At its core, this theory is about having the versatility to adapt the style and nature of your leadership to a situational approach so that you can meet ever-shifting workplace dynamics.
Here at Cloverleaf, we use the situational leadership style of learning so we can help our clients be the best leaders they can be. That doesn’t mean being domineering or controlling because leading is no longer about the amount of positional power you have over others.
Our leadership style is about putting people in the best place possible so they can do their best work. We use a situational leadership model to accomplish this. Our organization is about elevating others, and we give you the tools and resources you need to excel and deliver exceptional quality work.
WHAT IS SITUATIONAL LEADERSHIP THEORY?
Situational Leadership Theory is a style of learning that relates to how good leaders manage their teams in the workplace. Essentially, it’s about having the skill to provide a flexible and effective leadership strategy. That way, you can adjust according to each task and situation and the needs of the people you lead every day.
In 1969, Ken Blanchard and Paul Hersey developed this theory in their groundbreaking book, Management of Organizational Behavior. The book sold millions, and its ideas and practices are still in use today across the world, and for a good reason: because it works.
The Four Leadership Styles
According to Hersey and Blanchard, their theory depends on the particular style of leadership and the maturity level of the team members.
They claim that the situational leader should adopt these four traits when adjusting and implementing different leadership styles in the workplace.

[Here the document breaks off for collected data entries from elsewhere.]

/-! The host and the peers -/

/-- R3, R216, R219, R228, R234, R236, R237, R245, R246, R248 to R250: what a write of eight bytes, the lowest first,
through the register window changes, and a read gives its bytes in that order. Through a virtual function, only
registers of its own tenant and of a counter bank that its guest holds take the write, and others read 0; a guest whose
bank the hypervisor has taken reads its frozen counters, and no one else clears its PREEMPTED. A stopped hart takes its
front PC, VCP, VSTART and the words of its VIQ entries from the window. Every write completes. The choices and readings
of the model in it: log entries 57, 58, 95, 111. -/
def Obligations.RegisterWindowResults : Prop :=
  ∀ (s : State) (w : Word) (t v : BitVec 6) (c : CoreNo) (h : HartNo) (n : BitVec 2) (b : BitVec 4) (m : BitVec 3),
    let put : WindowUser → WindowReg → State := fun u r => { s with input := { s.input with
      user := u, reg := r
      bytes := (List.range 8).map fun j => BitVec.ofNat 8 (w.toNat / 256 ^ j) } }
    let writes : WindowReg → (State → State) → Prop := fun r f =>
      exec .registerWindowWrite (put .physical r) = .next (f (put .physical r))
    let tenantRegs : List (WindowReg × (Tenant → Tenant)) :=
      [(.wgt t, fun x => { x with wgt := w.setWidth 8 }), (.deficit t, fun x => { x with deficit := w }),
       (.lim t, fun x => { x with lim := w.getLsbD 0 }), (.saveBase t, fun x => { x with saveBase := w }),
       (.tbase t, fun x => { x with tbase := w &&& 0x0000FFFFFFFFFFC0 }),
       (.ptbase t, fun x => { x with ptbase := w &&& 0x000FFFFFFFFFF003 }),
       (.asid t, fun x => { x with asid := w.setWidth 16 })]
    (∀ u r, ∃ z, exec .registerWindowWrite (put u r) = .next z) ∧
    (∀ u r, windowReadBytes u r s = (List.range 8).map fun j => BitVec.ofNat 8 ((readWindow u r s).toNat / 256 ^ j)) ∧
    (∀ e ∈ tenantRegs,
      writes e.1 (fun s => s.modTenant t.toNat e.2) ∧
      (v = t → exec .registerWindowWrite (put (.virtual v) e.1) = .next ((put (.virtual v) e.1).modTenant t.toNat e.2)) ∧
      (v ≠ t → exec .registerWindowWrite (put (.virtual v) e.1) = .next (put (.virtual v) e.1))) ∧
    writes .podid (fun s => s.modHost fun o => { o with podId := w.setWidth 6 }) ∧
    writes (.claim c h) (fun s => s.modHartAt c.toNat h.toNat fun x => { x with run := { x.run with claimed := w.getLsbD 3 } }) ∧
    writes (.breakpoint c n) (fun s => s.modCore c.toNat fun k => { k with dbg := { k.dbg with
      breakpoints := insert k.dbg.breakpoints n.toNat ⟨w.setWidth 48, w.getLsbD 48, (w >>> 52).setWidth 4⟩ } }) ∧
    writes (.bankCtl c b) (fun s => s.setBank c.toNat b.toNat { s.bank c.toNat b.toNat with ctl := w &&& 0xFFFF0001 }) ∧
    writes (.bankStatus c b) (fun s =>
      let k := s.bank c.toNat b.toNat
      let low := k.status &&& (if w.getLsbD 63 then 0x0000FFFF00FF0000 else 0xFFFFFFFFFFFFFFFF)
      s.setBank c.toNat b.toNat { k with status := (low &&& ~~~0x0000FFFF00000000) ||| (w &&& 0x0000FFFF00000000) }) ∧
    (4 ≤ w.toNat → w.toNat ≤ 20 → writes (.sample c) (fun s => s.modCore c.toNat fun k =>
      { k with dbg := { k.dbg with sampleExp := w.toNat, sampled := 0 } })) ∧
    writes (.ringBase c) (fun s => s.modCore c.toNat fun k => { k with dbg := { k.dbg with ringBase := w, ringPos := 0 } }) ∧
    writes (.ringSize c) (fun s => s.modCore c.toNat fun k => { k with dbg := { k.dbg with ringSize := w, ringPos := 0 } }) ∧
    writes (.service c) (fun s => s.modCore c.toNat fun k => { k with power := { k.power with outOfService := false } }) ∧
    (let stops : WindowReg → (Hart → Hart) → Prop := fun r f =>
       ((s.hartAt c.toNat h.toNat).run.stopped = true → writes r (fun s => s.modHartAt c.toNat h.toNat f)) ∧
       ((s.hartAt c.toNat h.toNat).run.stopped = false → writes r (fun s => s.modHartAt c.toNat h.toNat fun x => x))
     let x := s.hartAt c.toNat h.toNat
     let queue : List VEntry → Hart → Hart := fun l x => { x with vec := { x.vec with
       held := l.take x.vec.held.length, viq := l.drop x.vec.held.length } }
     let pc := w.setWidth 48
     stops (.frontPc c h) (fun x => { x with pc := pc &&& 0xFFFFFFFFFFFE, lead := ⟨0, [], []⟩ }) ∧
     (∀ e rest, x.vec.held ++ x.vec.viq = e :: rest →
       ((∀ i j, e.instr ≠ .loop i j) → stops (.vstart c h) (queue ({ e with start := (w.setWidth 13).toNat } :: rest))) ∧
       (∀ i < 2, stops (.viq c h 0 (BitVec.ofNat 3 i)) (queue ({ e with xs := e.xs.set i w } :: rest))) ∧
       (∀ j, decodeTableWord 64 w.toNat = some j → stops (.viq c h 0 2) (queue ({ e with instr := j } :: rest))) ∧
       (decodeTableWord 64 w.toNat = none → stops (.viq c h 0 2) (queue (e :: rest))) ∧
       stops (.viq c h 0 3) (queue ({ e with seed := w } :: rest)) ∧
       stops (.viq c h 0 4) (queue ({ e with ric := w } :: rest)) ∧
       stops (.viq c h 0 5) (queue ({ e with tgrant := w } :: rest)) ∧
       stops (.viq c h 0 6) (queue ({ e with
         ptbase := BitVec.ofNat 64 (w.toNat % 2 ^ 40 * 4096 + w.toNat / 2 ^ 40 % 4)
         fpctl := BitVec.ofNat 64 (w.toNat / 2 ^ 42 % 2 ^ 9), vl := w.toNat / 2 ^ 51 } :: rest)) ∧
       stops (.viq c h 0 7) (queue ({ e with
         vtype := BitVec.ofNat 64 (w.toNat % 2 ^ 12), mspace := w.toNat / 2 ^ 12 % 4, sup := w.getLsbD 14
         asid := BitVec.ofNat 64 (w.toNat / 2 ^ 16 % 2 ^ 16) } :: rest)) ∧
       (e.pc = pc → stops (.vcp c h) id) ∧
       (∀ e2 later, x.vec.held = [] → rest = e2 :: later → x.ms.stq = [] → (∀ i j, e.instr ≠ .loop i j) → e.pc ≠ pc →
         e2.pc = pc → stops (.vcp c h) (fun x => { x with vec := { x.vec with viq := rest } }))) ∧
     ((∀ e ∈ x.vec.held ++ x.vec.viq, e.pc ≠ pc) → x.pc ≠ pc → stops (.vcp c h) id)) ∧
    (let k := lookupD (s.core c.toNat).dbg.counters n.toNat ⟨false, none, false, [], []⟩
     let x := lookupD k.counters m.toNat ⟨0, false, 0, false⟩
     let bank : CounterBank → State → State := fun k s => s.modCore c.toNat fun q =>
       { q with dbg := { q.dbg with counters := insert q.dbg.counters n.toNat k } }
     let counter : Counter → State → State := fun x => bank { k with counters := insert k.counters m.toNat x }
     let lacks := Config.lacksEvent (w.setWidth 63)
     let selected : Counter := ⟨w.setWidth 63, w.getLsbD 63, if lacks then 0 else x.count, lacks⟩
     let event : WindowReg := .counterEvent c n m
     writes event (counter selected) ∧
     (k.guest = some v → k.hyper = false →
       exec .registerWindowWrite (put (.virtual v) event) = .next (counter selected (put (.virtual v) event))) ∧
     (k.guest ≠ some v ∨ k.hyper = true → exec .registerWindowWrite (put (.virtual v) event) = .next (put (.virtual v) event)) ∧
     (x.absent = false → writes (.counterValue c n m) (counter { x with count := w.setWidth 48 })) ∧
     writes (.counterSession c n) (bank { k with
       guest := if w.getLsbD 63 then some (w.setWidth 6) else none
       preempted := w.getLsbD 62 || (w.getLsbD 63 && k.preempted && k.guest == some (w.setWidth 6)) }) ∧
     (k.guest = some v → exec .registerWindowWrite (put (.virtual v) (.counterStatus c n)) =
         .next (bank { k with preempted := false } (put (.virtual v) (.counterStatus c n)))) ∧
     exec .registerWindowWrite (put .physical (.counterStatus c n)) = .next (put .physical (.counterStatus c n)) ∧
     (k.guest ≠ some v →
       exec .registerWindowWrite (put (.virtual v) (.counterStatus c n)) = .next (put (.virtual v) (.counterStatus c n)) ∧
       readWindow (.virtual v) (.reg event) s = 0 ∧ readWindow (.virtual v) (.counter c n m) s = 0) ∧
     let y := lookupD (if k.hyper then k.frozen else k.counters) m.toNat ⟨0, false, 0, false⟩
     (k.guest = some v →
       readWindow (.virtual v) (.reg event) s = BitVec.ofNat 64 (y.event.toNat + if y.sampling then 2 ^ 63 else 0) ∧
       readWindow (.virtual v) (.counter c n m) s = BitVec.ofNat 64 (y.count.toNat + if y.absent then 2 ^ 63 else 0))) ∧
    (∀ r ∈ [WindowReg.podid, .claim c h, .breakpoint c n, .bankStatus c b, .bankCtl c b, .ringBase c, .ringSize c, .sample c,
        .service c, .frontPc c h, .vcp c h, .vstart c h, .viq c h 0 m, .counterValue c n m, .counterSession c n],
      exec .registerWindowWrite (put (.virtual v) r) = .next (put (.virtual v) r) ∧ readWindow (.virtual v) (.reg r) s = 0) ∧
    ∀ e ∈ ([(.wgt t, 0xFF), (.deficit t, 0xFFFFFFFFFFFFFFFF), (.lim t, 1), (.saveBase t, 0xFFFFFFFFFFFFFFFF),
        (.tbase t, 0x0000FFFFFFFFFFC0), (.ptbase t, 0x000FFFFFFFFFF003), (.asid t, 0xFFFF)] : List (WindowReg × Word)),
      (∃ u, exec .registerWindowWrite (put .physical e.1) = .next u ∧ readWindow .physical (.reg e.1) u = w &&& e.2) ∧
      readWindow (.virtual v) (.reg e.1) s = if v = t then readWindow .physical (.reg e.1) s else 0

/-- R143, R159, R235, R242, R244: reads and writes of near memory by the host and by a peer; an access of the host that
meets near memory that is not ready answers with poison, and such memory keeps nothing of a write; beyond 6 GiB there
is no address; and the answers of SPDM, which is silent while ATT is 0. The choices and readings of the model in it:
log entries 50, 88, 110. -/
def Obligations.HostAccessResults : Prop :=
  ∀ (s : State),
    let i := s.input
    let p := i.pa.toNat
    let open_ : Nat → Bool := fun j => s.host.ready.getLsbD (4 + (p + j) / 0x60000000)
    let ready : Nat → Prop := fun n => ∀ j, j < n → open_ j = true
    let gives : Instr → Answer → Prop := fun r a => exec r s = .next (s.modHost fun o => { o with answers := o.answers ++ [a] })
    let bytes : Nat → List Byte := fun n => (List.range n).map fun j => readPlace s.mem (p + j)
    let fits : Nat → Prop := fun n => p + n ≤ 0x180000000
    let stores : Instr → List Byte → Prop := fun r l => s.Sound → ∃ t, exec r s = .next t ∧ t.host = s.host ∧
      (∀ j, j < l.length → readPlace t.mem (p + j) = l.getD j 0) ∧
      ∀ q, q < p ∨ p + l.length ≤ q → readPlace t.mem q = readPlace s.mem q
    (fits i.len.toNat →
      (ready i.len.toNat → poisoned p i.len.toNat s = false → gives .hostNmRead (.bytes (bytes i.len.toNat) false)) ∧
      (¬ ready i.len.toNat ∨ poisoned p i.len.toNat s = true → gives .hostNmRead (.bytes [] true))) ∧
    (¬ fits i.len.toNat → exec .hostNmRead s = .fault .noSuchAddress) ∧
    (fits i.bytes.length → (ready i.bytes.length → stores .hostNmWrite i.bytes) ∧
      ((∀ j, j < i.bytes.length → open_ j = false) → exec .hostNmWrite s = .next s) ∧
      (s.Sound → ∃ t, exec .hostNmWrite s = .next t ∧ t.host = s.host ∧
        (∀ j, j < i.bytes.length → readPlace t.mem (p + j) = if open_ j then i.bytes.getD j 0 else readPlace s.mem (p + j)) ∧
        ∀ q, q < p ∨ p + i.bytes.length ≤ q → readPlace t.mem q = readPlace s.mem q)) ∧
    (∀ n, i.access = .read n → fits n.toNat →
      (poisoned p n.toNat s = false → gives .peerAccessToNearMemory (.bytes (bytes n.toNat) false)) ∧
      (poisoned p n.toNat s = true → gives .peerAccessToNearMemory (.bytes [] true))) ∧
    (∀ l, i.access = .write l → fits l.length → stores .peerAccessToNearMemory l) ∧
    (∀ op w e, i.access = .amo op w e → fits 8 → poisoned p 8 s = false → s.Sound →
      let old := BitVec.ofNat 64 (readNat s.mem p 8)
      let new : Word := match op.toNat with
        | 0 => old + w
        | 1 => old &&& w
        | 2 => old ||| w
        | 3 => old ^^^ w
        | 4 => if old.toInt < w.toInt then old else w
        | 5 => if old.toInt < w.toInt then w else old
        | 6 => if old.toNat < w.toNat then old else w
        | 7 => if old.toNat < w.toNat then w else old
        | 8 => w
        | _ => if old = e then w else old
      ∃ t, exec .peerAccessToNearMemory s = .next t ∧ t.host = { s.host with answers := s.host.answers ++ [.amo old] } ∧
        readNat t.mem p 8 = new.toNat ∧ ∀ q, q < p ∨ p + 8 ≤ q → readPlace t.mem q = readPlace s.mem q) ∧
    (s.host.ready.getLsbD 57 = true →
      gives .getVersion (.spdmVersion 1 3) ∧ gives .getCapabilities .spdmCapabilities ∧ gives .negotiateAlgorithms (.spdmAlgorithms .rsassaPss 4096 .sha512) ∧
      gives .getDigests (.spdmDigests Config.chainDigest) ∧
      gives .getCertificate (.spdmCertificate i.off.toNat i.len.toNat
        ((List.range i.len.toNat).map fun j => Config.certificate (i.off.toNat + j))) ∧
      gives .challenge (.spdmChallenge i.nonce
        (Config.signature ((List.range 32).map fun j => BitVec.ofNat 8 (i.nonce.toNat / 256 ^ j)))) ∧
      (i.code ≠ 0xF0 → gives .getMeasurements
        (.spdmMeasurements i.code (Config.measurement i.code) (Config.signature (Config.measurement i.code)))) ∧
      (i.code = 0xF0 →
        let table := (List.range 96).flatMap fun c => (List.range 64).flatMap fun n => (List.range 8).map fun j =>
          BitVec.ofNat 8 ((lookupD (s.core c).land.fillTable n 0).toNat / 256 ^ j)
        let all := Config.measurement 0xF0 ++ sha512 table ++ [0, 0, 1]
        gives .getMeasurements (.spdmMeasurements 0xF0 all (Config.signature all))) ∧
      gives .spdmUnsupportedRequest (.spdmUnsupported i.code)) ∧
    (s.host.ready.getLsbD 57 = false → ∀ r ∈ [Instr.getVersion, .getCapabilities, .negotiateAlgorithms, .getDigests, .getCertificate,
      .challenge, .getMeasurements, .spdmUnsupportedRequest], gives r .none)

Selling: Also called persuading, leaders use this style for unmotivated employees or those who have low competence and a low commitment level. The leadership approach for this style involves being open to communication, collaboration, and feedback, so the employee feels valued and wants to participate.
Telling: Telling (direction) is for leadership situations that require supportive behavior and reliable guidance for all employees who could benefit from close supervision. This management style requires you to be a strong type of leader and take charge.
Participating: Participating and sharing skills are most effective for a team member with high job proficiency who can help with decision-making or critical planning. Every skilled team member gets to make decisions and communicate effectively.
Delegating: This model is ideal for teams of self-motivators with well-developed emotional intelligence. As a leader, you must have an understated management style yet be crystal clear with the outcomes you expect and your directions.
Read more about leadership and coaching styles here.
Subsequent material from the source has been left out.